*** Opening Input records ***
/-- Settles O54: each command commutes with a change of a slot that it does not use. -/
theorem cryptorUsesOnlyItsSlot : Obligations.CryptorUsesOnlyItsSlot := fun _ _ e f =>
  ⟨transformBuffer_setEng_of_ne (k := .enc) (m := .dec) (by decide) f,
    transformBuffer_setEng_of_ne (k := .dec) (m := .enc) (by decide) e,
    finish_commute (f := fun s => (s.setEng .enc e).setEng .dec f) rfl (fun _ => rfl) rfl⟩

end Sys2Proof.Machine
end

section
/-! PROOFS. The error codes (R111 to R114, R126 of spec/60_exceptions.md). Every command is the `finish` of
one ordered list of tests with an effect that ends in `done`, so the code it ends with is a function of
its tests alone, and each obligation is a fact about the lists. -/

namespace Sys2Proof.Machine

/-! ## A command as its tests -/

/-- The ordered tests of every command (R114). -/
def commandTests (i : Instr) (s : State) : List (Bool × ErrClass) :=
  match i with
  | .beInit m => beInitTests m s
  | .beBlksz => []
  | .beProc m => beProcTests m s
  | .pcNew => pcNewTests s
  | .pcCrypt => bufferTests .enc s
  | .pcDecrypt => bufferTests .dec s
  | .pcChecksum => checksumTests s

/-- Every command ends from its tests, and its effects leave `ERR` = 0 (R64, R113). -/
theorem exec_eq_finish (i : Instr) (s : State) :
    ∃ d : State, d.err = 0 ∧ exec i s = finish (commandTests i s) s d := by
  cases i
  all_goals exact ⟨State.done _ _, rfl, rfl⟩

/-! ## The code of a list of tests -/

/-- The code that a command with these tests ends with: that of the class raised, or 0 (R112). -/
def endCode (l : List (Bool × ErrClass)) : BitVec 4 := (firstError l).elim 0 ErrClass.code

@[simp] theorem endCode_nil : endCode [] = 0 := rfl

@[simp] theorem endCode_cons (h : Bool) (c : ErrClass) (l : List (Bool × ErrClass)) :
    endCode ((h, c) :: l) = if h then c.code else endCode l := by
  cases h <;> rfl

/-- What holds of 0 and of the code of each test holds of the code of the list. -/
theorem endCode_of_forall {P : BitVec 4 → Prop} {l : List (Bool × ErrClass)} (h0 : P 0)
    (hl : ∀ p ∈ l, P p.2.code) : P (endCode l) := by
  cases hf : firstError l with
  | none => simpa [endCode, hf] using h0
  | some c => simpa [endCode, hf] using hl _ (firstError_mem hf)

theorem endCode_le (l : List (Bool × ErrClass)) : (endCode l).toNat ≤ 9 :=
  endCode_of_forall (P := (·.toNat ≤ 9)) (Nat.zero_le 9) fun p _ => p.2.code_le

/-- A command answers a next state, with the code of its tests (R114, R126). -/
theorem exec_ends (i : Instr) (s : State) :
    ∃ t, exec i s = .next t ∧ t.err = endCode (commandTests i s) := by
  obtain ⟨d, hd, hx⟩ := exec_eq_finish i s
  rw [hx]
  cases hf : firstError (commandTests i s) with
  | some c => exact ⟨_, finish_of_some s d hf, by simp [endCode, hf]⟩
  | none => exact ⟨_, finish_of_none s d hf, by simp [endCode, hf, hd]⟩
*** Closing Input records ***
*** Opening Input records ***
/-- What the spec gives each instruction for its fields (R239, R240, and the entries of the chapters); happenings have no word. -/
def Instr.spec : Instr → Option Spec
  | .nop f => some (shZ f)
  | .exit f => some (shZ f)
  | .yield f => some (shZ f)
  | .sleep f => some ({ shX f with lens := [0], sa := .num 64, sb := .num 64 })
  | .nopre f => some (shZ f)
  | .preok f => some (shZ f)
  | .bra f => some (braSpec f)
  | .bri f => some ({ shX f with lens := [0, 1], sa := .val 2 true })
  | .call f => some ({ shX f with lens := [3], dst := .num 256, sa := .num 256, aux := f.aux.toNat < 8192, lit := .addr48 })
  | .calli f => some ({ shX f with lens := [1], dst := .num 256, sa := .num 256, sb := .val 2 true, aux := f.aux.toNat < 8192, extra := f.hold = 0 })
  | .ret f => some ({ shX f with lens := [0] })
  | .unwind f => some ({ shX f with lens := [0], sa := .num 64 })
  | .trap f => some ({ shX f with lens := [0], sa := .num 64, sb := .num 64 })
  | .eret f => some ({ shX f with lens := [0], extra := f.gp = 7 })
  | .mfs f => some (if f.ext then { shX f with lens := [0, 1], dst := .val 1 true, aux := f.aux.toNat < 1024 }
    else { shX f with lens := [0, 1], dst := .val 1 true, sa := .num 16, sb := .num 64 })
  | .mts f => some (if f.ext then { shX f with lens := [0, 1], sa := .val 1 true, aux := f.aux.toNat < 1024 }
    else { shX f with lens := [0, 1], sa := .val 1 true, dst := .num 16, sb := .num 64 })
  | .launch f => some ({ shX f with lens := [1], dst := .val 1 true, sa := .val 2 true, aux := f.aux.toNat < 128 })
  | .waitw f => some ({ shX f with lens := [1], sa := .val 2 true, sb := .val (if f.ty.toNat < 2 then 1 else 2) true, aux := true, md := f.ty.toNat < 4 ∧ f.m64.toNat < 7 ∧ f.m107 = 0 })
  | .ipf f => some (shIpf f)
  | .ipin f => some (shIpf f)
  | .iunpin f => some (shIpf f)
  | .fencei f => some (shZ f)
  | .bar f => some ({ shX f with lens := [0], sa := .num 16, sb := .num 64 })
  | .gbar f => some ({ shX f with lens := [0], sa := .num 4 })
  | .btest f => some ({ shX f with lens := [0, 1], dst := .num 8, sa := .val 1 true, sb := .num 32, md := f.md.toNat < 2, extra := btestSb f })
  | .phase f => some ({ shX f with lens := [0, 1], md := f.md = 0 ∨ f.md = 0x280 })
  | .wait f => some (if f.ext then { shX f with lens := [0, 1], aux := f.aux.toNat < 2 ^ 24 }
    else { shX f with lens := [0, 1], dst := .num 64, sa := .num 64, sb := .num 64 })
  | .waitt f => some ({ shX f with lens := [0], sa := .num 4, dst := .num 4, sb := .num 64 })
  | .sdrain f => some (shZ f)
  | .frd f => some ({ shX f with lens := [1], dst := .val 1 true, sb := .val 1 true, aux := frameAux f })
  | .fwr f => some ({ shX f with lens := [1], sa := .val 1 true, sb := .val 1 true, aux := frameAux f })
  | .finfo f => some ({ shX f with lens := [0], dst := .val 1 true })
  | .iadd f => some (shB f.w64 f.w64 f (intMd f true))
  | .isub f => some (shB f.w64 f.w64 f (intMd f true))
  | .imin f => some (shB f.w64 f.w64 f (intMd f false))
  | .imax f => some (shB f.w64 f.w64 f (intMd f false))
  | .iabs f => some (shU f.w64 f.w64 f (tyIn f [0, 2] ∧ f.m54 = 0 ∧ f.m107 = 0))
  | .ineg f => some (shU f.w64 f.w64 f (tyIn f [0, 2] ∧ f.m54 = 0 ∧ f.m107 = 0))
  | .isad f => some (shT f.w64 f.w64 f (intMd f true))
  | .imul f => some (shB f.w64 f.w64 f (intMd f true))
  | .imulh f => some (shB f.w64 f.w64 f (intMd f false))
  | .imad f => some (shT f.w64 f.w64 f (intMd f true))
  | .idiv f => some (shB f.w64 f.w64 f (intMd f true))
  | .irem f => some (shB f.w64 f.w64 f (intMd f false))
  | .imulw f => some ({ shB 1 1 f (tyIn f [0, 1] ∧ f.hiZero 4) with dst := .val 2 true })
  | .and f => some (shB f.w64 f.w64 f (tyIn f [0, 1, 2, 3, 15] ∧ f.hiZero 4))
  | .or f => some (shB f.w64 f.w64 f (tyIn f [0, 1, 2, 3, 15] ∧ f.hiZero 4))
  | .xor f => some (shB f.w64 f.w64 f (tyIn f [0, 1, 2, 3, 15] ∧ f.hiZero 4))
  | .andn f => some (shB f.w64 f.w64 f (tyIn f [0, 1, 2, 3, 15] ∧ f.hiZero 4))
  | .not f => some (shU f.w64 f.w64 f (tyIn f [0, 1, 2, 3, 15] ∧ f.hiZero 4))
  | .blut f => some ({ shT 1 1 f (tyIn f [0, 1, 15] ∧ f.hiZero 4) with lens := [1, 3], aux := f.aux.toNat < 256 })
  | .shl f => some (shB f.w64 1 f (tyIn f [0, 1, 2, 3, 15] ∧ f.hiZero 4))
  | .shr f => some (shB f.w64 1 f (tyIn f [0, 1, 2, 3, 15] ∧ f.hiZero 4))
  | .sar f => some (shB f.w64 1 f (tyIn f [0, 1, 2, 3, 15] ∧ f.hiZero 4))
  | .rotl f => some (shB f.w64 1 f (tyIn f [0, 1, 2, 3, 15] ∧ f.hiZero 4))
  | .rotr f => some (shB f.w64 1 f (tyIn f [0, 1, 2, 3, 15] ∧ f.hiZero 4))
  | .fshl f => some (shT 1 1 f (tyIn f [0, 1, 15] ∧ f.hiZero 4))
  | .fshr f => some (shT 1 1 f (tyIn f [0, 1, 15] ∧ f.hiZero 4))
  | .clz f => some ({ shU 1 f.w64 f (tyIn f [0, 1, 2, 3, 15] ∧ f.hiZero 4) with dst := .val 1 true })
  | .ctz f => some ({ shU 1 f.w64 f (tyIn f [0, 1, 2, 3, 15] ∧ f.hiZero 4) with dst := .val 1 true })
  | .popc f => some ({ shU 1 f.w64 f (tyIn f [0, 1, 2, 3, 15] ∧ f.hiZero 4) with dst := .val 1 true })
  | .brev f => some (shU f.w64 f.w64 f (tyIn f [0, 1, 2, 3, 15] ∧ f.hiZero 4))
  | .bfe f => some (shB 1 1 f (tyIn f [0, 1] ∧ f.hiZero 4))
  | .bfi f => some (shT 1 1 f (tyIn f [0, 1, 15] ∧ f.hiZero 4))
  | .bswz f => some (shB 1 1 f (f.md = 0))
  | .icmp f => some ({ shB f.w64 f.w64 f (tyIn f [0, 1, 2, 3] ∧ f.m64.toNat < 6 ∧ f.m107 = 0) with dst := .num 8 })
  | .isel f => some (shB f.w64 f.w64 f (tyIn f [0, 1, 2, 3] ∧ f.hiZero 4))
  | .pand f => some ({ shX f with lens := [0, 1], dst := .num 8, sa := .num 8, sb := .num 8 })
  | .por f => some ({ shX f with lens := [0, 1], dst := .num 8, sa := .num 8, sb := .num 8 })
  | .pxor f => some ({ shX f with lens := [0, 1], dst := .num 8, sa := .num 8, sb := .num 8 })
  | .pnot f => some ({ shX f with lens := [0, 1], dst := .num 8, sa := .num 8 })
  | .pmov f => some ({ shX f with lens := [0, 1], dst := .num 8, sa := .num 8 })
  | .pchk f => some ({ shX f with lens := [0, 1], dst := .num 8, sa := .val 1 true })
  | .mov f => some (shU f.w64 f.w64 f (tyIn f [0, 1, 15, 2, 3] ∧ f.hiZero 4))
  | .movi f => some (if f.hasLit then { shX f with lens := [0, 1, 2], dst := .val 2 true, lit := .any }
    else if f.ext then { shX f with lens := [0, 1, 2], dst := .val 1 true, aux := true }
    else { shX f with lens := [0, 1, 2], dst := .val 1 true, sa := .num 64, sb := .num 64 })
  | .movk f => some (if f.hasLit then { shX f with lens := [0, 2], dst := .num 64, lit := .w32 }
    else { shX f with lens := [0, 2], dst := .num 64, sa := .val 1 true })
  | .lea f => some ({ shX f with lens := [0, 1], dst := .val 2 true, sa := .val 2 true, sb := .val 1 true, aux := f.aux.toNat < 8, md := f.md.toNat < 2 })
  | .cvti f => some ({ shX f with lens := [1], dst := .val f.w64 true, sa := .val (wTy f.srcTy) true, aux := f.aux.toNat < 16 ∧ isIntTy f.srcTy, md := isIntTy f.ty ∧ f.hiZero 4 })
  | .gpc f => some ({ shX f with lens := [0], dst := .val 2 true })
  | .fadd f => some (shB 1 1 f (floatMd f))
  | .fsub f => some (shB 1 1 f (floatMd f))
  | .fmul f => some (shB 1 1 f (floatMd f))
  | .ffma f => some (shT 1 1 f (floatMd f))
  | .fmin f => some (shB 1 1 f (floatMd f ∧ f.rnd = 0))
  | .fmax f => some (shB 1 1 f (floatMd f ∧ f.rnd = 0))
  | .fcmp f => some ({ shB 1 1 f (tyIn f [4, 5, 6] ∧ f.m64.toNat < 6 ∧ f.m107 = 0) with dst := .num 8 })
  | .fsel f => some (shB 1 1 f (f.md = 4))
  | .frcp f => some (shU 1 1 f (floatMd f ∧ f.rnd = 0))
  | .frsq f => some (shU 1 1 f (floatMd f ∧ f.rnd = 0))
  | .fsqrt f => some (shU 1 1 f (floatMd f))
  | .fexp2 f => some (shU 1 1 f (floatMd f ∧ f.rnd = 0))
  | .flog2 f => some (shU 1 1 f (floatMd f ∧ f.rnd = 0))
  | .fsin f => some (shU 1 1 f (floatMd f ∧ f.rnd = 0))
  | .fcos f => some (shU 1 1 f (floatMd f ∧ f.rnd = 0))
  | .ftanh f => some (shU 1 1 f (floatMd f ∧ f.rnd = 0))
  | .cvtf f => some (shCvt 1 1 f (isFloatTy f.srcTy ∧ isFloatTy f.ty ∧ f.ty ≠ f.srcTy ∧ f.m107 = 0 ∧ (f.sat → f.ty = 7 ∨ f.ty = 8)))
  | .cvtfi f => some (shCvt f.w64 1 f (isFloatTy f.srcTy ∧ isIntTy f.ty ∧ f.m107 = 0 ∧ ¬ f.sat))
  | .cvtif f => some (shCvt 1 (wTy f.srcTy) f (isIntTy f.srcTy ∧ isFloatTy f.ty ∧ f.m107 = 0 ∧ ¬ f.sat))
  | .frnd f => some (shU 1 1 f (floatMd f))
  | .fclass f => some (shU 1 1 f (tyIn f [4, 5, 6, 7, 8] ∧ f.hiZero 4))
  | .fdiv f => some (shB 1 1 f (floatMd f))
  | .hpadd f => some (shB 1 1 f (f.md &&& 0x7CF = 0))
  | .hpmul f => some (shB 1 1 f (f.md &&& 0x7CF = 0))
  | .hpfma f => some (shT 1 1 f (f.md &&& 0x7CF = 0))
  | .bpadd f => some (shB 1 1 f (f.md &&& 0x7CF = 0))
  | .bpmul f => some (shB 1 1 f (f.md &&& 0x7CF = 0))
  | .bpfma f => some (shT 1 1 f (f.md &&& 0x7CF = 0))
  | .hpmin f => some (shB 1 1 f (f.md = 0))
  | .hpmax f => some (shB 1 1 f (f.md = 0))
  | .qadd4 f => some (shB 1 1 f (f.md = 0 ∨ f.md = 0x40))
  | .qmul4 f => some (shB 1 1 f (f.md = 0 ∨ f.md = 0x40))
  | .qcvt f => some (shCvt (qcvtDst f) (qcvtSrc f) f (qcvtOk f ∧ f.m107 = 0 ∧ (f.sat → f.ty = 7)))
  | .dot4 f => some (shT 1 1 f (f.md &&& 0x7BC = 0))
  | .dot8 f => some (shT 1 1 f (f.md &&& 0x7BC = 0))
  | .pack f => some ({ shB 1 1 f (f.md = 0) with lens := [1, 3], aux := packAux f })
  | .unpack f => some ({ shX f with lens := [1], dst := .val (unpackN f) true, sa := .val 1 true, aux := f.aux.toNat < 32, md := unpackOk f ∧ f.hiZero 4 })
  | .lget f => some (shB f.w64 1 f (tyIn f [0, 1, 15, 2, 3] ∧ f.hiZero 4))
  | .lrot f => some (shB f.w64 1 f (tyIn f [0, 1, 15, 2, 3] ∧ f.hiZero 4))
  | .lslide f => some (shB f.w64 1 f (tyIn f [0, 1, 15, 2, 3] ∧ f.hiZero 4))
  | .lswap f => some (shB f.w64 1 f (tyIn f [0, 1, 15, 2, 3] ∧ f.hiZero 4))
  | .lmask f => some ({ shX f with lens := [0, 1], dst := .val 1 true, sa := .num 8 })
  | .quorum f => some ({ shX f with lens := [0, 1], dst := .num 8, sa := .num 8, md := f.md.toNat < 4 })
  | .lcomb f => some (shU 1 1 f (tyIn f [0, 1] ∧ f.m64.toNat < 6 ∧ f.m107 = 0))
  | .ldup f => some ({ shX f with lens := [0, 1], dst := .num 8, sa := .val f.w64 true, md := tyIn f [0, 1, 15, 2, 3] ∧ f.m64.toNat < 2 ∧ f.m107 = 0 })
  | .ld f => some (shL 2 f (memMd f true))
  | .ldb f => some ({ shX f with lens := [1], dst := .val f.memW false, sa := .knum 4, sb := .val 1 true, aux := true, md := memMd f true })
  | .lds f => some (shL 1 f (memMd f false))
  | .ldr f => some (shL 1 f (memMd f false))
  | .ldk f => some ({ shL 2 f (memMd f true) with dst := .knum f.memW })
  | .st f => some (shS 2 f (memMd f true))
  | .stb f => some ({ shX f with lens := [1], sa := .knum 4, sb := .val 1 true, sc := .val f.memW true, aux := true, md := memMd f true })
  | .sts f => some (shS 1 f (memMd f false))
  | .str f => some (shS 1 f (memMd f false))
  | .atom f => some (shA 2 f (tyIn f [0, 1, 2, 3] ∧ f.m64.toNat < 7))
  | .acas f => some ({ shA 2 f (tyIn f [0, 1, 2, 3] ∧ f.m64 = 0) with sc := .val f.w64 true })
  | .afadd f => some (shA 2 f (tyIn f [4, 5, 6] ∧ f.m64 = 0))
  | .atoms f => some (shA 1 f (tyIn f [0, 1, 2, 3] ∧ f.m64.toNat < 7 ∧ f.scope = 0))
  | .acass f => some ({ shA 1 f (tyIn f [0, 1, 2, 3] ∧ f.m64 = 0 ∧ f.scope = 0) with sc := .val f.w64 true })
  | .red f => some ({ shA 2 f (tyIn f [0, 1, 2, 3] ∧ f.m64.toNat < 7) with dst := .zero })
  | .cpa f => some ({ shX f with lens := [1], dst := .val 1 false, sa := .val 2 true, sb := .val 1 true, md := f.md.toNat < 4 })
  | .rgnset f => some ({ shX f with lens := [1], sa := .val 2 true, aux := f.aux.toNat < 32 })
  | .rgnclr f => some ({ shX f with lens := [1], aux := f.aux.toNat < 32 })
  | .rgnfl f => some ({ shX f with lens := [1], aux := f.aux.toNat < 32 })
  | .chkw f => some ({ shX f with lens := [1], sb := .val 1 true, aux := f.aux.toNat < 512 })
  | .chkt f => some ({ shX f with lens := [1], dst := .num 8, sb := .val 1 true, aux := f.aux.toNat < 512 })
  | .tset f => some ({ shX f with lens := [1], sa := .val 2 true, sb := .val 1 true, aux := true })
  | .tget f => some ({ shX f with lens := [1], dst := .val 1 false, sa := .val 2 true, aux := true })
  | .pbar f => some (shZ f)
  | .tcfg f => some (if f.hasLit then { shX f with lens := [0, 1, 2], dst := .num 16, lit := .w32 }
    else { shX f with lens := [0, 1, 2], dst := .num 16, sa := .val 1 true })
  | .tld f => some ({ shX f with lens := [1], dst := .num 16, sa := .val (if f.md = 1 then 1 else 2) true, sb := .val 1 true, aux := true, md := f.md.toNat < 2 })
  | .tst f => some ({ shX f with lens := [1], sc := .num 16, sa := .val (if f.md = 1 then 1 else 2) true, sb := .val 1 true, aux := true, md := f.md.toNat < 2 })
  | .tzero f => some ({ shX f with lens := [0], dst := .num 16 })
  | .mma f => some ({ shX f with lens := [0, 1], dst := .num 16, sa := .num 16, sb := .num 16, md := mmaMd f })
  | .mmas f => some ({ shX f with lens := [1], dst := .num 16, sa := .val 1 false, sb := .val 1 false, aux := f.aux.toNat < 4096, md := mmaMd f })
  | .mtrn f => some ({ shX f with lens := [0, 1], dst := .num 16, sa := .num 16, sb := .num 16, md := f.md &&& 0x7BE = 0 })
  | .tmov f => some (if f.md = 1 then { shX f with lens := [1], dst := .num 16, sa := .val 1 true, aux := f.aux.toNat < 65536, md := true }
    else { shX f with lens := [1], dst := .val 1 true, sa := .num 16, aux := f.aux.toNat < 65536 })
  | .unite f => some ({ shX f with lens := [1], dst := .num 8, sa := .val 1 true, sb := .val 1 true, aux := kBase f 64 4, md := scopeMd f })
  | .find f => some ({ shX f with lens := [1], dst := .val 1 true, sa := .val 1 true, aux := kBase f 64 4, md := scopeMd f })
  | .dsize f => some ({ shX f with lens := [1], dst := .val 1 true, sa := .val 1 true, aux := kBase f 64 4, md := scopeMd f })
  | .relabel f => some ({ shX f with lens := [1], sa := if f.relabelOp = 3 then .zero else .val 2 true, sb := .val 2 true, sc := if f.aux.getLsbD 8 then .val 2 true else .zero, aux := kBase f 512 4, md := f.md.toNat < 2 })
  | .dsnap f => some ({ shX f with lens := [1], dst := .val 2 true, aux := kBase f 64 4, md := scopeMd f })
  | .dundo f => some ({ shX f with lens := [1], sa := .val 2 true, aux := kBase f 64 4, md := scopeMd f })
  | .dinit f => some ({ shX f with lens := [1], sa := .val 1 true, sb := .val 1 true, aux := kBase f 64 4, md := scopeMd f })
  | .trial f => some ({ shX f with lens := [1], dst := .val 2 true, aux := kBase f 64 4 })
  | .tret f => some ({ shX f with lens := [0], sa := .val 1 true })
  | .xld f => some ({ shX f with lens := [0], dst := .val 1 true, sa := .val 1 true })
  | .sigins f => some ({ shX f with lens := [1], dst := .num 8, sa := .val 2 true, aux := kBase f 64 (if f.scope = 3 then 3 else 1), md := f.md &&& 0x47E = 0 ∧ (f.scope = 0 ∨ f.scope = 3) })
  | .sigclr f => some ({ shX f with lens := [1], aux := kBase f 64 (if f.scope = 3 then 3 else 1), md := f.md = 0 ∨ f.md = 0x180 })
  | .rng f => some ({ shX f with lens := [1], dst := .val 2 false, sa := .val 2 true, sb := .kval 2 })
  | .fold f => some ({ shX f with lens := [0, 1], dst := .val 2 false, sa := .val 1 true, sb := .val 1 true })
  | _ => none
*** Closing Input records ***
Transcribe the records above from the line holding "not use. -/" down to the line holding "theorem endCode_cons (h", inclusive, without adding anything.

- _Answer to this problem_:
/-- Settles O54: each command commutes with a change of a slot that it does not use. -/
theorem cryptorUsesOnlyItsSlot : Obligations.CryptorUsesOnlyItsSlot := fun _ _ e f =>
  ⟨transformBuffer_setEng_of_ne (k := .enc) (m := .dec) (by decide) f,
    transformBuffer_setEng_of_ne (k := .dec) (m := .enc) (by decide) e,
    finish_commute (f := fun s => (s.setEng .enc e).setEng .dec f) rfl (fun _ => rfl) rfl⟩

end Sys2Proof.Machine
end

section
/-! PROOFS. The error codes (R111 to R114, R126 of spec/60_exceptions.md). Every command is the `finish` of
one ordered list of tests with an effect that ends in `done`, so the code it ends with is a function of
its tests alone, and each obligation is a fact about the lists. -/

namespace Sys2Proof.Machine

/-! ## A command as its tests -/

/-- The ordered tests of every command (R114). -/
def commandTests (i : Instr) (s : State) : List (Bool × ErrClass) :=
  match i with
  | .beInit m => beInitTests m s
  | .beBlksz => []
  | .beProc m => beProcTests m s
  | .pcNew => pcNewTests s
  | .pcCrypt => bufferTests .enc s
  | .pcDecrypt => bufferTests .dec s
  | .pcChecksum => checksumTests s

/-- Every command ends from its tests, and its effects leave `ERR` = 0 (R64, R113). -/
theorem exec_eq_finish (i : Instr) (s : State) :
    ∃ d : State, d.err = 0 ∧ exec i s = finish (commandTests i s) s d := by
  cases i
  all_goals exact ⟨State.done _ _, rfl, rfl⟩

/-! ## The code of a list of tests -/

/-- The code that a command with these tests ends with: that of the class raised, or 0 (R112). -/
def endCode (l : List (Bool × ErrClass)) : BitVec 4 := (firstError l).elim 0 ErrClass.code

@[simp] theorem endCode_nil : endCode [] = 0 := rfl

@[simp] theorem endCode_cons (h : Bool) (c : ErrClass) (l : List (Bool × ErrClass)) :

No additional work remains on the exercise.